Music, letters, science, art and the other plastic arts all follow the same 'tempo' line, from slower to faster from that time to our own. Something new now can circle the globe to an audience of millions within one 24-hour period. Mail from one point to another in medieval Europe could take months, if it got there at all.


----------



## aleazk (Sep 30, 2011)

Ramako said:


> The way that many modern composers from Schoenberg onwards seem to have clung to tradition is very interesting. Historians, starting from people like them and their supporters, have felt it necessary to show that the transition from Romantic to Modern music was inevitable. Various members here often articulate this view. Perhaps they need the anchor of tradition to feel validated in some way - not just a tradition of composers, but a tradition of _great_ composers. This was a new idea probably beginning approximately with Beethoven, though I'm sure someone can correct me. Brahms seems to have been very conscious of it.
> 
> The idea of some inexorable march of musical progress is an odd one really, when considered in depth. It goes beyond the natural changing of the times and their spirit, and a kind of scientific progress, and merges the two together. Has music always progressed? Perhaps a music historian will correct me, but before the year 1,000 at least I don't think there was much 'progress' in music at all. There has been, of course, at various different societal stages, varying levels of 'progress' in music composition. Some of this due to technological advances. This surely means that this line of progress must have started somewhere. Where? What's more, does this imply it has an end? Who knows.
> 
> I have been considering the following: Mozart did not influence Beethoven: Beethoven was influenced by Mozart. 'Progress' is not a process of marching forwards, but a process of looking backwards. Beethoven looked at Mozart's music and copied what he liked, or adapted it. The sacred flame is a myth invented, to my knowledge, by one of our usual culprits, Hoffman. What's more, for all the march of music history, few will claim that 20th century music is innately superior to 19th, 19th to 18th, 18th to 17th and so on. What is the use of innovation if it does not lead to a higher standard of music? It can only be because it is something new. And what is so very exciting about something new? Many composers have been more original than Mozart, who are not considered on the same level of quality.

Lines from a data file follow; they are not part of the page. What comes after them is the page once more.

/-- R243, over natural numbers. -/
theorem decodeOne_truncatedValue_iff (hC : C.Conforms) :
    decodeOne C B off = .error .truncatedValue ↔
      ∃ type length headerEnd, HeaderAt C B off type length headerEnd ∧ B.len < headerEnd + length.toNat := by
  refine ⟨fun hd => ?_, fun ⟨type, length, headerEnd, hat, hshort⟩ => ?_⟩
  · obtain ⟨-, ⟨⟩⟩ | ⟨-, ⟨⟩⟩ | ⟨hcause, -⟩ := decodeOne_error hC hd
    exact hcause
  · obtain ⟨-, hend, -⟩ := hat.bounds hC
    rw [decodeOne_of_headerAt hat]
    exact (finishHeader_truncated_iff hend).2 hshort

/-- A header's length as a natural number: the power of two that its type implies, or the length scalar (R131, R150). -/
theorem exists_headerAt_toNat_iff {type : Word} {headerEnd L : Nat} :
    (∃ length, HeaderAt C B off type length headerEnd ∧ length.toNat = L) ↔
      ∃ n1, C.dec B off = some (type, n1) ∧
        ((type.toNat < 128 ∧ headerEnd = off + n1 ∧ L = 2 ^ (type.toNat / 8)) ∨
         (128 ≤ type.toNat ∧ ∃ l n2, C.dec B (off + n1) = some (l, n2) ∧
            headerEnd = off + n1 + n2 ∧ L = l.toNat)) := by
  constructor
  · rintro ⟨length, ⟨n1, htype, ⟨himplied, rfl, hend⟩ | ⟨hexplicit, n2, hlength, hend⟩⟩, rfl⟩
    · exact ⟨n1, htype, .inl ⟨himplied, hend, impliedLength_toNat type himplied⟩⟩
    · exact ⟨n1, htype, .inr ⟨hexplicit, length, n2, hlength, hend, rfl⟩⟩
  · rintro ⟨n1, htype, ⟨himplied, hend, rfl⟩ | ⟨hexplicit, l, n2, hlength, hend, rfl⟩⟩
    · exact ⟨_, ⟨n1, htype, .inl ⟨himplied, rfl, hend⟩⟩, impliedLength_toNat type himplied⟩
    · exact ⟨l, ⟨n1, htype, .inr ⟨hexplicit, n2, hlength, hend⟩⟩, rfl⟩

end Causes

/-! ## The code a decode leaves in `STATUS.ERR` -/

/-- The codes of R28 tell the errors apart. -/
theorem DecodeError.code_inj {e e' : DecodeError} : e.code = e'.code ↔ e = e' := by
  obtain (_ | _) | _ := e <;> obtain (_ | _) | _ := e' <;> decide

/-- Code 0 is no error's (R28). -/
theorem DecodeError.code_ne_zero (e : DecodeError) : e.code ≠ 0 := by
  obtain (_ | _) | _ := e <;> decide

section Codes

variable (site : Site) (s : State)

@[simp] theorem yielded_errCode (r : Result) : (yielded site r s).errCode = 0 := rfl
@[simp] theorem failed_errCode (e : DecodeError) : (failed site e s).errCode = e.code := rfl

/-- A decode leaves an error's code exactly when it gave that error (R246). -/
theorem deliver_errCode_eq_code_iff (d : Except DecodeError Header) (e : DecodeError) :
    (deliver site d s).errCode = e.code ↔ d = .error e := by
  cases d with
  | ok h =>
    rw [deliver_ok, yielded_errCode]
    exact iff_of_false e.code_ne_zero.symm nofun
  | error e' => simp [DecodeError.code_inj]

/-- A decode leaves code 0 exactly when it yielded a record (R28, R246). -/
theorem deliver_errCode_eq_zero_iff (d : Except DecodeError Header) :
    (deliver site d s).errCode = 0 ↔ (deliver site d s).kind = .record := by
  cases d with
  | ok h => simp
  | error e =>
    rw [deliver_error, failed_errCode]
    exact iff_of_false e.code_ne_zero nofun

end Codes

/-- Settles O37: a code names the error that `DecodeOne` gave, and each error has one cause. -/
theorem errorCausesAndCodes : Obligations.ErrorCausesAndCodes := by
  intro s t off ht
  rw [exec_decodeAt] at ht
  cases ht
  have hcode := deliver_errCode_eq_code_iff (.peek off) s (decodeOne intCodec s.buf off.toNat)
  refine ⟨(hcode (.malformedInteger .type)).trans (decodeOne_malformedType_iff intCodec_conforms),
    (hcode (.malformedInteger .length)).trans (decodeOne_malformedLength_iff intCodec_conforms),
    (hcode .truncatedValue).trans ((decodeOne_truncatedValue_iff intCodec_conforms).trans ?_),
    deliver_errCode_eq_zero_iff ..⟩
  constructor
  · rintro ⟨type, length, headerEnd, hat, hshort⟩
    obtain ⟨n1, htype, hlength⟩ := exists_headerAt_toNat_iff.1 ⟨length, hat, rfl⟩
    exact ⟨type, n1, headerEnd, length.toNat, htype, hlength, hshort⟩
  · rintro ⟨type, n1, headerEnd, L, htype, hlength, hshort⟩
    obtain ⟨length, hat, rfl⟩ := exists_headerAt_toNat_iff.2 ⟨n1, htype, hlength⟩
    exact ⟨type, length, headerEnd, hat, hshort⟩

/-! ## Several instances -/

section Instance

variable {k : Nat} {ss ss' : List State} (h : stepInstance k ss = .next ss')
include h

/-- All that a step of the `k`-th of the instances can do. -/
theorem stepInstance_next :
    (ss[k]? = none ∧ ss' = ss) ∨ ∃ s t, ss[k]? = some s ∧ step s = .next t ∧ ss' = ss.set k t := by
  unfold stepInstance at h
  split at h
  next hnone =>
    cases h
    exact .inl ⟨hnone, rfl⟩
  next s hs =>
    split at h <;> cases h
    next t ht => exact .inr ⟨s, t, hs, ht, rfl⟩

theorem stepInstance_length : ss'.length = ss.length := by
  obtain ⟨-, rfl⟩ | ⟨s, t, -, -, rfl⟩ := stepInstance_next h
  · rfl
  · exact List.length_set

/-- The `k`-th takes a step of its own. -/
theorem stepInstance_getElem?_self {s : State} (hs : ss[k]? = some s) :
    ∃ t, step s = .next t ∧ ss'[k]? = some t := by
  obtain ⟨hnone, -⟩ | ⟨s', t, hs', ht, rfl⟩ := stepInstance_next h
  · simp [hnone] at hs
  · obtain rfl : s' = s := Option.some.inj (hs'.symm.trans hs)
    exact ⟨t, ht, List.getElem?_set_self (List.getElem?_eq_some_iff.1 hs).1⟩

/-- All the others stay as they are (R259). -/
theorem stepInstance_getElem?_of_ne {j : Nat} (hj : j ≠ k) : ss'[j]? = ss[j]? := by
  obtain ⟨-, rfl⟩ | ⟨s, t, -, -, rfl⟩ := stepInstance_next h
  · rfl
  · exact List.getElem?_set_ne hj.symm

end Instance

theorem stepTimes_succ_of_next {s t : State} (h : step s = .next t) (n : Nat) :
    stepTimes (n + 1) s = stepTimes n t := by
  simp [stepTimes, h]

/-- A completed schedule completed its first step and the rest of it. -/
theorem runSchedule_cons_next {k : Nat} {ks : List Nat} {ss ss' : List State}
    (h : runSchedule (k :: ks) ss = .next ss') :
    ∃ mid, stepInstance k ss = .next mid ∧ runSchedule ks mid = .next ss' := by
  unfold runSchedule at h
  split at h
  next mid hmid => exact ⟨mid, hmid, h⟩
  all_goals cases h

/-- Settles O53, by induction on the schedule: its first entry steps the state it names and leaves the others alone. -/
theorem instancesAreIndependent : Obligations.InstancesAreIndependent := by
  intro schedule
  induction schedule with
  | nil =>
    rintro ss _ ⟨⟩
    exact ⟨rfl, fun _ s hs => ⟨s, hs, rfl⟩⟩
  | cons k ks ih =>
    intro ss ss' h
    obtain ⟨mid, hfirst, hrest⟩ := runSchedule_cons_next h
    obtain ⟨hlen, halone⟩ := ih mid ss' hrest
    refine ⟨hlen.trans (stepInstance_length hfirst), fun j s hs => ?_⟩
    rcases eq_or_ne j k with rfl | hj
    · obtain ⟨t, ht, hmid⟩ := stepInstance_getElem?_self hfirst hs
      rw [List.count_cons_self, stepTimes_succ_of_next ht]
      exact halone j t hmid
    · rw [List.count_cons_of_ne hj.symm]
      exact halone j s ((stepInstance_getElem?_of_ne hfirst hj).trans hs)

end Sys2Proof.Machine

namespace Sys2Proof.Machine

/-! # Reset (70_reset_and_hazards.md): proofs of the family's statements

Reset clears `STATUS` and binds the empty buffer, which holds no record at any offset; the commands' own rules do the rest. -/

/-- A step takes the reset event (R280). -/
theorem step_of_reset (s : State) (rest : List HostEvent) :
    step { s with inbox := .reset :: rest } = .next { s with inbox := rest }.afterReset := rfl

@[simp] theorem State.afterReset_statusWord (s : State) : s.afterReset.statusWord = 0 :=
  State.statusWord_of_cleared s.afterReset_kind s.afterReset_err s.afterReset_halt

/-- Whatever bytes memory still holds, the empty buffer has no record at any offset (R154, R281). -/
theorem State.decodeOne_afterReset (s : State) (off : Nat) :
    decodeOne intCodec s.afterReset.buf off = .error (.malformedInteger .type) :=
  noRecordAtOrBeyondTheEnd intCodec intCodec_conforms s.afterReset.buf off (Nat.zero_le off)

/-- Settles O39: the registers that `afterReset` writes, and those it leaves. -/
theorem resetClearsTheStateAndKeepsTheMemory : Obligations.ResetClearsTheStateAndKeepsTheMemory :=
  fun s rest => ⟨_, step_of_reset s rest, by simp⟩

/-- Settles O40: `CURSOR` stands at the end of a buffer without records, and `STATUS` is zero. -/
theorem behaviourRightAfterReset : Obligations.BehaviourRightAfterReset := by
  refine fun s => ⟨⟨_, execNext_atEnd s.afterReset_halt rfl, rfl⟩, fun off => ⟨_, exec_decodeAt off _, ?_⟩,
    fun off => ⟨_, exec_seek off _, rfl⟩, ?_⟩
  · rw [s.decodeOne_afterReset, deliver_error]
    rfl
  · obtain ⟨v, _, hstep, -, -, hstatus, -⟩ := registerReadsGiveTheRegisters s.afterReset [] 2
    have hv : v = .value 0 := by simpa using hstatus rfl
    exact ⟨_, hstep, congrArg some hv⟩

end Sys2Proof.Machine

Over the recent history, there have been "changes" in music, certainly. I would not compare those changes with scientific progress, though. Art, or more precisely, the mechanisms for producing art (e.g., atonal after tonal) or even the way we contemplate art (e.g., a more open minded attitude, or even the contrary), can change because of the following things: i) new ways for expressing the same emotions of always ("emotions" in a very broad sense here, not only sadness, joy, melancholy, etc., but also the subjective imaginary); ii) ways for expressing things never expressed before with art. In either case, this "progress" always bifurcates and diverges, it grows and forms a non organized whole (for example, although atonalism is theoretically linked with tonalism, we can't say that replacing tonality with atonality is a "progress", it's just a change). On the other hand, scientific changes are an authentic "progress", because they are convergent, they have a clear direction forward, towards the scientific truth, the new verified theories are always more refined, contain the results of the previous theories. So, if we view new developments in music as isolated things, certainly there's no progress (for example, integral serialism wants to avoid precisely all traces of previous music, as Boulez said, he wanted an "international music", a "cosmopolitan music", the "music from the present", which must be devoid of references to the past and to geographical boundaries). But, if we consider music's or art's goal as the search for the maximum and diverse ways of expression, then there's a progress, since we have now to our disposal a much wide variety of ways of expression. So, unlike science, whose most recent theory represents the most refined form of knowledge, in art, the most recent development only represents one more way of expression, it's the full body of ways discovered through history what constitutes progress in art (so, I would not say that atonalism is a "superior" way for expression when compared to tonalism in the same sense that I _do_ say that general relativity is a superior theory of gravity when compared to the newtonian one; also, I would say that now we are more "advanced" since we have tonalism _and_ atonalism to our disposal).
Also, the same thing that drives us to new scientific research, drives us to finding new ways of artistic expression: because we are curious, because it is interesting, because it is intellectually stimulating, because it is exciting, and, most importantly, because human intelligence is inquisitive and nonconformist by nature. 
Conservative attitudes when there are still new things to discover are a negation of the human intelligence and of a "petit bourgeois" type.
So, I consider this progress, advance, change, or whatever as one of the most interesting things about art, jointly with its intrinsic capability for exciting the subjectivity of the mind, which, I think, is the defining property of all arts.


----------



## PetrB (Feb 28, 2012)

Mahlerian said:


> ... but I think it's very significant that the line has moved. Most importantly, it was *moved to accommodate more people into the "conservative" side who would previously have been thought of as being "modernists". Debussy, Mahler, Stravinsky during his Neoclassical period, Shostakovich, Bartok, (early) Copland, sometimes even Berg, and others, who used a distinctively 20th century language but have found acceptance to one degree or another have been moved over *in opposition to Schoenberg, Webern, Varese, and others who have not. This is, I feel, partially due to the polarizing influence of Boulez and his view of the canon, which emphasized the traditional aspects of these composers' methods.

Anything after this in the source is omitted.